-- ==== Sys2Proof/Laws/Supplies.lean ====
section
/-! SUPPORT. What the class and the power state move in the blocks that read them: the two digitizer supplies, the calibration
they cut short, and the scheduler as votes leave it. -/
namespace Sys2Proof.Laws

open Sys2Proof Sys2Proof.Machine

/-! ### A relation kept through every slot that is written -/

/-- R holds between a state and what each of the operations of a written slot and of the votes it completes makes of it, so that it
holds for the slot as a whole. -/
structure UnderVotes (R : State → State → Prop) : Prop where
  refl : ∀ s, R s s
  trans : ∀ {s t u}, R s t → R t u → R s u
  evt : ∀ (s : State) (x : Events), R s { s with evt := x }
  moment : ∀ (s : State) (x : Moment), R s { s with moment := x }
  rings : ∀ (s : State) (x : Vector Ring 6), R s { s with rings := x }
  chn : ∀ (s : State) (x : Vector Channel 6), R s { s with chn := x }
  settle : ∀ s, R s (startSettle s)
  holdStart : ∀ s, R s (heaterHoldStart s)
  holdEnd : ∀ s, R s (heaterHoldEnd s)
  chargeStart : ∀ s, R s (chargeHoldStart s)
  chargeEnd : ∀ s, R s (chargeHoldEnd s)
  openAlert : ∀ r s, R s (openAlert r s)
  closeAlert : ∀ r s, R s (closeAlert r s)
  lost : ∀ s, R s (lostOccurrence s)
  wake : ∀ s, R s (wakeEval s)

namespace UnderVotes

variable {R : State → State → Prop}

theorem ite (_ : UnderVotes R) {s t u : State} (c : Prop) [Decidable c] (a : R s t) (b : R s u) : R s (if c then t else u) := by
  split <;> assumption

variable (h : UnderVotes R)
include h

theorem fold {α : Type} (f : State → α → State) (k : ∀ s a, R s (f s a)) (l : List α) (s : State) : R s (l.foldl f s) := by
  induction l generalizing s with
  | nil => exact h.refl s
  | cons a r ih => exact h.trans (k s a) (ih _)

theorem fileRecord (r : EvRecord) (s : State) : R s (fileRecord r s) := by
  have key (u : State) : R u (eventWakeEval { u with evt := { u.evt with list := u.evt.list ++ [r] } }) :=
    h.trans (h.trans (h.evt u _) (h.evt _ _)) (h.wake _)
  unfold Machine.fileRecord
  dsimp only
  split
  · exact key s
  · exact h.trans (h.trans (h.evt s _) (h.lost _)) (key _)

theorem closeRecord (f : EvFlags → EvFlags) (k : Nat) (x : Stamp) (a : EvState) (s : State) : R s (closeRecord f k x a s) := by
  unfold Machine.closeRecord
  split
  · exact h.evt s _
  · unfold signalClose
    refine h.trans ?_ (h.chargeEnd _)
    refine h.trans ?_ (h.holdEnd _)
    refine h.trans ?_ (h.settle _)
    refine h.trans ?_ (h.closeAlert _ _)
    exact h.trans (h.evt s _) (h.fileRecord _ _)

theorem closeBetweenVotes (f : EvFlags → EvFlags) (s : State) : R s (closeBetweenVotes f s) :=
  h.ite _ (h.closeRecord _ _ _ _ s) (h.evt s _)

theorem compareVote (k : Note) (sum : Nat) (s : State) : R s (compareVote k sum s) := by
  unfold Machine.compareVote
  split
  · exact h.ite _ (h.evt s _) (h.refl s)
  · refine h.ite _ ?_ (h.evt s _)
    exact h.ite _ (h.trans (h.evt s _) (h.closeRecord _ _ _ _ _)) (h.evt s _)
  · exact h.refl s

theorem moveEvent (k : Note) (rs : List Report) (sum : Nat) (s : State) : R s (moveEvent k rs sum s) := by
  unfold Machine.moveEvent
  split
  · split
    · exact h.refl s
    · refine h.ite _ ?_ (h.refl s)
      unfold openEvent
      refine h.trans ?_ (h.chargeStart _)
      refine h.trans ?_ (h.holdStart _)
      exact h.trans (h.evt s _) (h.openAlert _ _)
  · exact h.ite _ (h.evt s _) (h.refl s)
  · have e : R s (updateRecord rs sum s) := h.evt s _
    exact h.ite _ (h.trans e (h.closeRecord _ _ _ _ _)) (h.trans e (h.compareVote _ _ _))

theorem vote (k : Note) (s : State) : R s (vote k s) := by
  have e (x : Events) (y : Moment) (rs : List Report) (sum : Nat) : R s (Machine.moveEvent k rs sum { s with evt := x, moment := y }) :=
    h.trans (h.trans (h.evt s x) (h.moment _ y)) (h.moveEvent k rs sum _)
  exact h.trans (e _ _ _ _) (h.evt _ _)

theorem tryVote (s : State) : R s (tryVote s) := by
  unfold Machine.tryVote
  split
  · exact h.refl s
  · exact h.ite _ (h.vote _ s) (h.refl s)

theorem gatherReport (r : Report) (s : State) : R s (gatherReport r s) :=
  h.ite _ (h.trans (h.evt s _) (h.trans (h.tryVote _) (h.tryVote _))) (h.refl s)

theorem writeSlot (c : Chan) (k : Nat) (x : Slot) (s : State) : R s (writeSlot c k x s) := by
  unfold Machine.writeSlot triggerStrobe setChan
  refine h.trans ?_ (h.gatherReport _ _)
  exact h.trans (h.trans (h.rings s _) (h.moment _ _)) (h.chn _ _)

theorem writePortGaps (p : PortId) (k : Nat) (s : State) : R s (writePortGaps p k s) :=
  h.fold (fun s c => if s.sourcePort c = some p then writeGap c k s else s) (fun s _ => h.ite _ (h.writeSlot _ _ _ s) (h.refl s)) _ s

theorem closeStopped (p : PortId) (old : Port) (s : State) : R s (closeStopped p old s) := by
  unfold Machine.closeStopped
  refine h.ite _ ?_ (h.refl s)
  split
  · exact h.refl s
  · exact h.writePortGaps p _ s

### [Exercise description]
Copy exactly the stretch of data above from the line with "h.ite _ ?_ (h.evt s _)" through the line with "theorem vote (k", and omit all other lines.

### [Expected output]
  · refine h.ite _ ?_ (h.evt s _)
    exact h.ite _ (h.trans (h.evt s _) (h.closeRecord _ _ _ _ _)) (h.evt s _)
  · exact h.refl s

theorem moveEvent (k : Note) (rs : List Report) (sum : Nat) (s : State) : R s (moveEvent k rs sum s) := by
  unfold Machine.moveEvent
  split
  · split
    · exact h.refl s
    · refine h.ite _ ?_ (h.refl s)
      unfold openEvent
      refine h.trans ?_ (h.chargeStart _)
      refine h.trans ?_ (h.holdStart _)
      exact h.trans (h.evt s _) (h.openAlert _ _)
  · exact h.ite _ (h.evt s _) (h.refl s)
  · have e : R s (updateRecord rs sum s) := h.evt s _
    exact h.ite _ (h.trans e (h.closeRecord _ _ _ _ _)) (h.trans e (h.compareVote _ _ _))

theorem vote (k : Note) (s : State) : R s (vote k s) := by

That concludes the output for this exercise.